Ground Truth: A Curated Reference Dataset of 79 MRs

To evaluate reliably, we need a fixed reference point. We constructed a golden dataset of 79 real merge requests from our internal repositories, a structured benchmark where each entry carries expert-annotated ground truth across multiple dimensions:

Expected summary points – the key changes and their implications.
Expected issues – risks, bugs, and concerns that a thorough reviewer should surface.
Expected inline comments – specific defects, tied to exact file locations and code lines.
Expected score range – the range of severity scores a calibrated human reviewer would assign.

Constructing this dataset required deliberate effort. The MRs represent real production complexity, covering different codebases, change sizes, and types, rather than easy cases favoring any approach. Each entry was annotated with a consistent rubric defining a thorough, well-calibrated review: identifying the right issues, flagging the correct lines, and assigning a severity score reflecting genuine impact.

Scoring: Core Quality Dimensions

All four approaches (Baseline, GKG, RAG, GKG+RAG) were evaluated on the same 79 entries.
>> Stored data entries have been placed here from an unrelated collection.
/-- LB outside 128 to 130 gives the same under every button pattern (R33). -/
theorem execLb_withButtons {d r : Reg} {s : State} (h : (s.readReg r).toNat < 128 ∨ 130 < (s.readReg r).toNat)
    (b : Vector Bit 3) :
    execLb d r { s with btn := b } = mapNext (fun t => { t with btn := b }) (execLb d r s) := by
  have hread : State.memRead { s with btn := b } (s.readReg r) = s.memRead (s.readReg r) := by
    rw [s.memRead_dmem h, State.memRead_dmem _ h]
    rfl
  exact congrArg (State.retireReg { s with btn := b } d) hread

/-- No instruction but a button load reads the buttons: the same outcome, with the pattern kept (R18, R115). -/
theorem exec_withButtons {i : Instr} {s : State}
    (hlb : ∀ d r, i = .lb d r → (s.readReg r).toNat < 128 ∨ 130 < (s.readReg r).toNat) (b : Vector Bit 3) :
    exec i { s with btn := b } = mapNext (fun t => { t with btn := b }) (exec i s) := by
  cases i with
  | lb d r => exact execLb_withButtons (hlb d r rfl) b
  | sb a r => exact execSb_withButtons a r s b
  | _ => rfl

theorem step_withPicture (s : State) (p : Vector (Vector Byte 8) 8) :
    ∃ q, step { s with pix := p } = mapNext (fun t => { t with pix := q }) (step s) := by
  rcases fetch_cases s with ⟨w, hw⟩ | hout
  · rw [step_of_word hw, step_of_word (s := { s with pix := p }) hw]
    exact exec_withPicture (decode w) s p
  · rw [step_of_outside hout, step_of_outside (s := { s with pix := p }) hout]
    exact ⟨p, rfl⟩

theorem step_withButtons {s : State}
    (hlb : ∀ w d r, s.imem[s.pc.toNat]? = some w → decode w = .lb d r →
      (s.readReg r).toNat < 128 ∨ 130 < (s.readReg r).toNat) (b : Vector Bit 3) :
    step { s with btn := b } = mapNext (fun t => { t with btn := b }) (step s) := by
  rcases fetch_cases s with ⟨w, hw⟩ | hout
  · rw [step_of_word hw, step_of_word (s := { s with btn := b }) hw]
    exact exec_withButtons (fun d r => hlb w d r hw) b
  · rw [step_of_outside hout, step_of_outside (s := { s with btn := b }) hout]
    rfl

/-- Settles O33: the outcome over another picture is the outcome itself with its picture replaced. -/
theorem picturesDoNotInfluenceAStep : Obligations.PicturesDoNotInfluenceAStep := by
  intro s p
  obtain ⟨q, hq⟩ := step_withPicture s p
  exact ⟨fun t h => ⟨q, by rw [hq, h, mapNext_next]⟩, fun f h => by rw [hq, h, mapNext_fault]⟩

/-- Settles O34: the outcome under another pattern is the outcome itself with its buttons replaced. -/
theorem buttonsInfluenceOnlyButtonLoads : Obligations.ButtonsInfluenceOnlyButtonLoads := by
  intro s b hlb
  have hb := step_withButtons hlb b
  exact ⟨fun t h => by rw [hb, h, mapNext_next], fun f h => by rw [hb, h, mapNext_fault]⟩

/-! ## Where a step leaves `pc` (R14, R15) -/

theorem wrap13_pc (p : Pc) : wrap13 p.toNat = p :=
  BitVec.eq_of_toNat_eq ((wrap13_natCast_toNat p.toNat).trans (Nat.mod_eq_of_lt p.isLt))

theorem wrap13_byte (v : Byte) : wrap13 v.toNat = zext13 v := by
  have := v.isLt
  apply BitVec.eq_of_toNat_eq
  rw [wrap13_natCast_toNat, zext13_toNat, Nat.mod_eq_of_lt (by omega)]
Each generated review was assessed across five core quality dimensions:

Coverage – How many expected summary points, issues, and inline comments appear in the output? A review missing a critical bug scores low here regardless of addressing other issues.

Precision – Of everything the reviewer surfaced, how much was actually warranted? This penalizes over-generation: a review flagging 20 issues when 5 were expected may have good coverage but poor precision, indicating a noisy, unreliable reviewer.

Inline comment location accuracy – Code review is inherently spatial. It’s not sufficient to identify a problem in prose. It needs to be attached to the correct file and anchored to the relevant code change. We verified this separately from semantic correctness.

Score calibration – The reviewer assigns a severity score from 0 – 10. We measured whether that score fell within the range a human would consider reasonable. This matters for developer trust: a reviewer that consistently over or under penalises loses credibility quickly.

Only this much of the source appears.